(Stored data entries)
-- ==== Sys2Proof/Certificates/Slice0/Obligations.lean ====
section
/-! DEFINITION. The statements for the provers, from the numbered rules of spec/. A clause about an `any` value
says only that there is a value, except where a statement is about the model's own form of it (and says so). -/

open Sys2Proof
open Sys2Proof.Machine

/-! ### Encoding -/

/-- Decoding the encoding of a well-formed instruction gives it back (30_encoding.md R74 to R76, R79, R83), on this
hardware and at every choice of the parameters that meets the constraints of 00_scope.md R7. What the encoder
writes into ignored bits is the model's choice (log 11); what is well-formed is its notion (log 15). -/
def Obligations.DecodeEncodeAgree : Prop :=
  (∀ i : Instr, i.wf = true → decode (encode i) = i) ∧
  ∀ p : Config.Params, p.valid = true → ∀ i : Instr, i.wf p = true → decode (encode i p) = i

/-- The other direction, for the eight transactions: a write request word is the encoding of what it decodes
to, bit for bit; a read is, up to the data field the spec ignores (R74, log 11). -/
def Obligations.RequestWordReencodes : Prop :=
  ∀ req : Req, encode (decodeReq req) =
    .hreq (if req.getLsbD 46 then req else reqWord (reqSel req) (reqAddr req) 0)

/-- Whatever is decoded is well-formed: no field of a request word gives an operand out of its range.
What is well-formed is the model's notion (log 15). At any parameters. -/
def Obligations.DecodedIsWellFormed : Prop :=
  (∀ e : Encoded, (decode e).wf = true) ∧
  ∀ (p : Config.Params) (e : Encoded p), (decode e).wf p = true

/-- 30_encoding.md R75: each of the eight values of `sel` selects its transaction. -/
def Obligations.SelSelectsTransaction : Prop :=
  ∀ (a : Addr) (v : Word),
    decodeReq (0b000#3 ++ a ++ v) = .rdreg a.toNat ∧
    decodeReq (0b001#3 ++ a ++ v) = .wrreg a.toNat v.toNat ∧
    decodeReq (0b010#3 ++ a ++ v) = .rdg (a.toNat / 128) (a.toNat % 128) ∧
    decodeReq (0b011#3 ++ a ++ v) = .wrg (a.toNat / 128) (a.toNat % 128) v.toNat ∧
    decodeReq (0b100#3 ++ a ++ v) = .rdb a.toNat ∧
    decodeReq (0b101#3 ++ a ++ v) = .wrb a.toNat v.toNat ∧
    decodeReq (0b110#3 ++ a ++ v) = .rdrsv a.toNat ∧
    decodeReq (0b111#3 ++ a ++ v) = .wrrsv a.toNat v.toNat

/-- 30_encoding.md R79: a GM address is `128*r + c`, row in bits 13 to 7, column in bits 6 to 0; a BM address
is the byte index. -/
def Obligations.AddressIsRowAndColumn : Prop :=
  (∀ r c : Nat, r < 128 → c < 128 →
    (gmAddr r c).toNat = 128 * r + c ∧
    ((gmAddr r c).extractLsb' 7 7).toNat = r ∧ ((gmAddr r c).extractLsb' 0 7).toNat = c ∧
    ∀ v : Word, decodeReq (reqWord 0b010#3 (gmAddr r c) v) = .rdg r c ∧
      decodeReq (reqWord 0b011#3 (gmAddr r c) v) = .wrg r c v.toNat) ∧
  ∀ (k : Nat) (v : Word), k < 4096 →
    decodeReq (reqWord 0b100#3 (BitVec.ofNat Config.params.aw k) v) = .rdb k ∧
    decodeReq (reqWord 0b101#3 (BitVec.ofNat Config.params.aw k) v) = .wrb k v.toNat

/-- 30_encoding.md R76: bit 0 of a command word, by match and mask, selects the command, at the decoder and at
command start; every word is a legal command word. -/
def Obligations.CommandWordSelects : Prop :=
  ∀ v : Word,
    (v &&& 0x00000001#32 = 0x00000000#32 → decodeCmd v = .pack ∧ Command.ofWord v = .pack) ∧
    (v &&& 0x00000001#32 = 0x00000001#32 → decodeCmd v = .unpack ∧ Command.ofWord v = .unpack) ∧
    (v &&& 0x00000001#32 = 0x00000000#32 ∨ v &&& 0x00000001#32 = 0x00000001#32)

/-- A few request and command words of 95_test_vectors.md L3 decode to the lines they stand for; which bits are
no encoded word is the model's choice (log 10). -/
def Obligations.TableWordsDecode : Prop :=
  decodeTableWord 56 0x0000100000000 = some (.rdreg 1) ∧
  decodeTableWord 56 0x0400300000002 = some (.wrreg 3 2) ∧
  decodeTableWord 56 0x0808300000000 = some (.rdg 1 3) ∧
  decodeTableWord 56 0x0C08300000001 = some (.wrg 1 3 1) ∧
  decodeTableWord 56 0x1000200000000 = some (.rdb 2) ∧
  decodeTableWord 56 0x14001000000FE = some (.wrb 1 0xFE) ∧
  decodeTableWord 56 0x1800000000000 = some (.rdrsv 0) ∧
  decodeTableWord 56 0x1C00000000005 = some (.wrrsv 0 5) ∧
  decodeTableWord 32 0xFFFFFFFE = some .pack ∧
  decodeTableWord 32 0xFFFFFFFF = some .unpack ∧
  decodeTableWord 56 0x2000000000000 = none

/-! ### A step -/

/-- A step whose next event is a request word runs the instruction the word decodes to, on the state with that
event taken off the list (the list is the model's own, log 2). -/
def Obligations.StepRunsRequest : Prop :=
  ∀ (s : State) (req : Req) (rest : List Event), s.inputs = .request req :: rest →
    step s = exec (decodeReq req) { s with inputs := rest }

/-- BPU's turn: with a command pending the step runs the instruction `OP` names, when its turn comes and when
no event is left (log 3); while idle the block changes nothing on its own (log 4). -/
def Obligations.StepRunsPendingCommand : Prop :=
  ∀ s : State,
    (s.busy = true →
      (s.inputs = [] → step s = exec (commandInstr s.op) s) ∧
      ∀ rest, s.inputs = .exec :: rest →
        step s = exec (commandInstr s.op) { s with inputs := rest }) ∧
    (s.busy = false →
      (s.inputs = [] → step s = .next s) ∧
      ∀ rest, s.inputs = .exec :: rest → step s = .next { s with inputs := rest })

/-- No other failure (60_exceptions.md R164, with the causes of R161 and R162): no instruction and no step faults
or refuses, an EXEC step ends idle, and it reports exactly the two errors, each exactly on its cause. That it
speaks of every instruction in every state and of every step rests on the model's choices: the type of faults is
empty (log 12), an EXEC that is not enabled does nothing (log 9), operands that fit no field have a meaning
(log 15), an idle step does nothing (log 4), EXEC comes when the events are used up (log 3). -/
def Obligations.NoOtherFailure : Prop :=
  (∀ (i : Instr) (s : State), ∃ t, exec i s = .next t) ∧
  (∀ s : State, ∃ t, step s = .next t) ∧
  ∀ s t : State, s.takesExec = true → step s = .next t →
    t.busy = false ∧
    (t.err = .none ∨ t.err = .insufficientData ∨ t.err = .dimensionMismatch) ∧
    (t.err = .dimensionMismatch ↔ s.width.toInt ≤ 0 ∨ s.height.toInt ≤ 0) ∧
    (t.err = .insufficientData ↔
      s.op = .unpack ∧ 0 < s.width.toInt ∧ 0 < s.height.toInt ∧
        s.blen.toNat < ceil8 (s.width.toInt * s.height.toInt).toNat)

/-- The reset event (70_reset_and_hazards.md R180 to R182): registers and STATUS 0, a pending command dropped,
both memories drawn anew. The draw number and the fields of the port are the model's own (logs 2, 6, 8). -/
def Obligations.ResetEventClears : Prop :=
  ∀ (s : State) (rest : List Event), s.inputs = .reset :: rest →
    ∃ t, step s = .next t ∧
      t.width = 0 ∧ t.height = 0 ∧ t.blen = 0 ∧ t.busy = false ∧ t.op = .pack ∧ t.err = .none ∧
      t.statusWord = 0 ∧
      (∀ r c, t.gmRead r c = Config.gmDraw (s.epoch + 1) (gmKey r c)) ∧
      (∀ k, t.bmRead k = Config.bmDraw (s.epoch + 1) k) ∧
      t.inputs = rest ∧ t.rdata = s.rdata ∧ t.draws = s.draws

/-- The state after reset (10_state.md R35), and a command started in it: DimensionMismatchError, no memory
touched. That no cell is listed and the model's own fields are empty is the model's form (logs 2, 6, 7, 8). -/
def Obligations.ResetStateIsIdleAndRefusesCommands : Prop :=
  State.reset.width = 0 ∧ State.reset.height = 0 ∧ State.reset.blen = 0 ∧
  State.reset.statusWord = 0 ∧ State.reset.gm = [] ∧ State.reset.bm = [] ∧
  ∀ c : Command, ∃ t, State.reset.runsCommand c t ∧
    t.err = .dimensionMismatch ∧ t.busy = false ∧ t.op = c ∧
    (∀ r c, t.gmRead r c = State.reset.gmRead r c) ∧ (∀ k, t.bmRead k = State.reset.bmRead k) ∧
    t.blen = 0

/-! ### Host requests -/

/-- 40_host_access.md R90: what RDREG answers for each register number, idle and busy; no state is written. -/
def Obligations.RdregReadsRegister : Prop :=
  ∀ (n : Nat) (s : State), ∃ t, exec (.rdreg n) s = .next t ∧
    s.blockKept t ∧ t.inputs = s.inputs ∧
    (n = 0 → t.rdata = some 0) ∧
    (n = 1 → t.rdata =
      some ((s.err.code ++ s.op.bit ++ BitVec.ofBool s.busy : BitVec 4).setWidth 32)) ∧
    (5 ≤ n → t.rdata = some 0) ∧
    (s.busy = false →
      (n = 2 → t.rdata = some (s.width.signExtend 32)) ∧
      (n = 3 → t.rdata = some (s.height.signExtend 32)) ∧
      (n = 4 → t.rdata = some (s.blen.setWidth 32))) ∧
    (s.busy = true → ∃ v, t.rdata = some v)

/-- 40_host_access.md R91: WRREG to a register other than CMD, idle and busy; every item of the block but the
written register is as before. -/
def Obligations.WrregWritesRegister : Prop :=
  ∀ (n : Nat) (v : Word) (s : State), n ≠ 0 → ∃ t, exec (.wrreg n v.toNat) s = .next t ∧
    s.queueKept t ∧
    (s.busy = true → s.blockKept t) ∧
    (s.busy = false →
      (n = 1 → s.blockKept t) ∧
      (n = 2 → t.toBlock = { s.toBlock with width := v.extractLsb' 0 8 }) ∧
      (n = 3 → t.toBlock = { s.toBlock with height := v.extractLsb' 0 8 }) ∧
      (n = 4 → t.toBlock = { s.toBlock with blen := v.extractLsb' 0 12 }) ∧
      (5 ≤ n → s.blockKept t)) ∧
    (∀ r c, t.gmRead r c = s.gmRead r c) ∧ ∀ k, t.bmRead k = s.bmRead k

/-- 40_host_access.md R92: command start writes `OP`, `ERR`, `BUSY` and nothing else; while busy it is
ignored. -/
def Obligations.CommandStartWritesStatus : Prop :=
  ∀ (v : Word) (s : State), ∃ t, exec (.wrreg 0 v.toNat) s = .next t ∧
    s.queueKept t ∧
    (s.busy = true → s.blockKept t) ∧
    (s.busy = false →
      t.toBlock = { s.toBlock with
        op := if v.getLsbD 0 then .unpack else .pack, err := .none, busy := true } ∧
      t.statusWord = if v.getLsbD 0 then 0x3 else 0x1) ∧
    (∀ r c, t.gmRead r c = s.gmRead r c) ∧ ∀ k, t.bmRead k = s.bmRead k

/-- 40_host_access.md R93: RDG answers the cell while idle, some value while busy; no state is written. -/
def Obligations.RdgReadsCell : Prop :=
  ∀ (r c : Nat) (s : State), r < 128 → c < 128 → ∃ t, exec (.rdg r c) s = .next t ∧
    s.blockKept t ∧ t.inputs = s.inputs ∧
    (s.busy = false → t.rdata = some ((s.gmRead r c).setWidth 32)) ∧
    (s.busy = true → ∃ v, t.rdata = some v)

/-- 40_host_access.md R94: WRG stores bit 0 of the data in the one cell; no other cell, no byte and no register
changes; while busy it is ignored. -/
def Obligations.WrgWritesCell : Prop :=
  ∀ (r c : Nat) (v : Word) (s : State), r < 128 → c < 128 → ∃ t, exec (.wrg r c v.toNat) s = .next t ∧
    s.queueKept t ∧
    (s.busy = true → s.blockKept t) ∧
    (s.busy = false →
      t.gmRead r c = v.extractLsb' 0 1 ∧
      (∀ r' c', r' < 128 → c' < 128 → ¬(r' = r ∧ c' = c) → t.gmRead r' c' = s.gmRead r' c') ∧
      t.toBlock = { s.toBlock with gm := t.gm }) ∧
    ∀ k, t.bmRead k = s.bmRead k

/-- 40_host_access.md R95: RDB answers the byte while idle, some value while busy, 0 out of range whether
idle or busy; no state is written. -/
def Obligations.RdbReadsByte : Prop :=
  ∀ (k : Nat) (s : State), ∃ t, exec (.rdb k) s = .next t ∧
    s.blockKept t ∧ t.inputs = s.inputs ∧
    (4096 ≤ k → t.rdata = some 0) ∧
    (k < 4096 → s.busy = false → t.rdata = some ((s.bmRead k).setWidth 32)) ∧
    (k < 4096 → s.busy = true → ∃ v, t.rdata = some v)

/-- 40_host_access.md R96: WRB stores bits 7 to 0 of the data in the one byte; no other byte, no cell and no
register changes, BLEN included; out of range and while busy it is ignored. -/
def Obligations.WrbWritesByte : Prop :=
  ∀ (k : Nat) (v : Word) (s : State), ∃ t, exec (.wrb k v.toNat) s = .next t ∧
    s.queueKept t ∧
    (4096 ≤ k ∨ s.busy = true → s.blockKept t) ∧
    (k < 4096 → s.busy = false →
      t.bmRead k = v.extractLsb' 0 8 ∧
      (∀ k', k' ≠ k → t.bmRead k' = s.bmRead k') ∧
      t.toBlock = { s.toBlock with bm := t.bm }) ∧
    ∀ r c, t.gmRead r c = s.gmRead r c

/-- 40_host_access.md R97 and 20_memory.md R52: requests to the reserved space, and, at any parameters, to a place
out of range of GM (where `AW > GAW`) or BM and to a register number above 4 (R90, R91). Numbers that no address
field holds are operands of the model's own (log 15). -/
def Obligations.ReservedSpaceIsInert : Prop :=
  (∀ (a : Nat) (v : Word) (s : State),
    (∃ t, exec (.rdrsv a) s = .next t ∧ t.rdata = some 0 ∧ s.blockKept t ∧ s.queueKept t) ∧
    ∃ t, exec (.wrrsv a v.toNat) s = .next t ∧ s.blockKept t ∧ s.queueKept t) ∧
  ∀ (p : Config.Params) (a c v : Nat) (s : State p),
    (p.gdim ≤ a →
      (∃ t, execAt (.rdg a c) s = .next t ∧ t.rdata = some 0 ∧ s.blockKept t ∧ s.queueKept t) ∧
      ∃ t, execAt (.wrg a c v) s = .next t ∧ s.blockKept t ∧ s.queueKept t) ∧
    (p.nbyte ≤ a →
      (∃ t, execAt (.rdb a) s = .next t ∧ t.rdata = some 0 ∧ s.blockKept t ∧ s.queueKept t) ∧
      ∃ t, execAt (.wrb a v) s = .next t ∧ s.blockKept t ∧ s.queueKept t) ∧
    (5 ≤ a →
      (∃ t, execAt (.rdreg a) s = .next t ∧ t.rdata = some 0 ∧ s.blockKept t ∧ s.queueKept t) ∧
      ∃ t, execAt (.wrreg a v) s = .next t ∧ s.blockKept t ∧ s.queueKept t) ∧
    (∃ t, execAt (.rdrsv a) s = .next t ∧ t.rdata = some 0 ∧ s.blockKept t ∧ s.queueKept t) ∧
    ∃ t, execAt (.wrrsv a v) s = .next t ∧ s.blockKept t ∧ s.queueKept t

TO DO: Say how many lines in the entries above contain the string "commandInstr", offering no other words.

ANSWER TO THIS EXERCISE: 2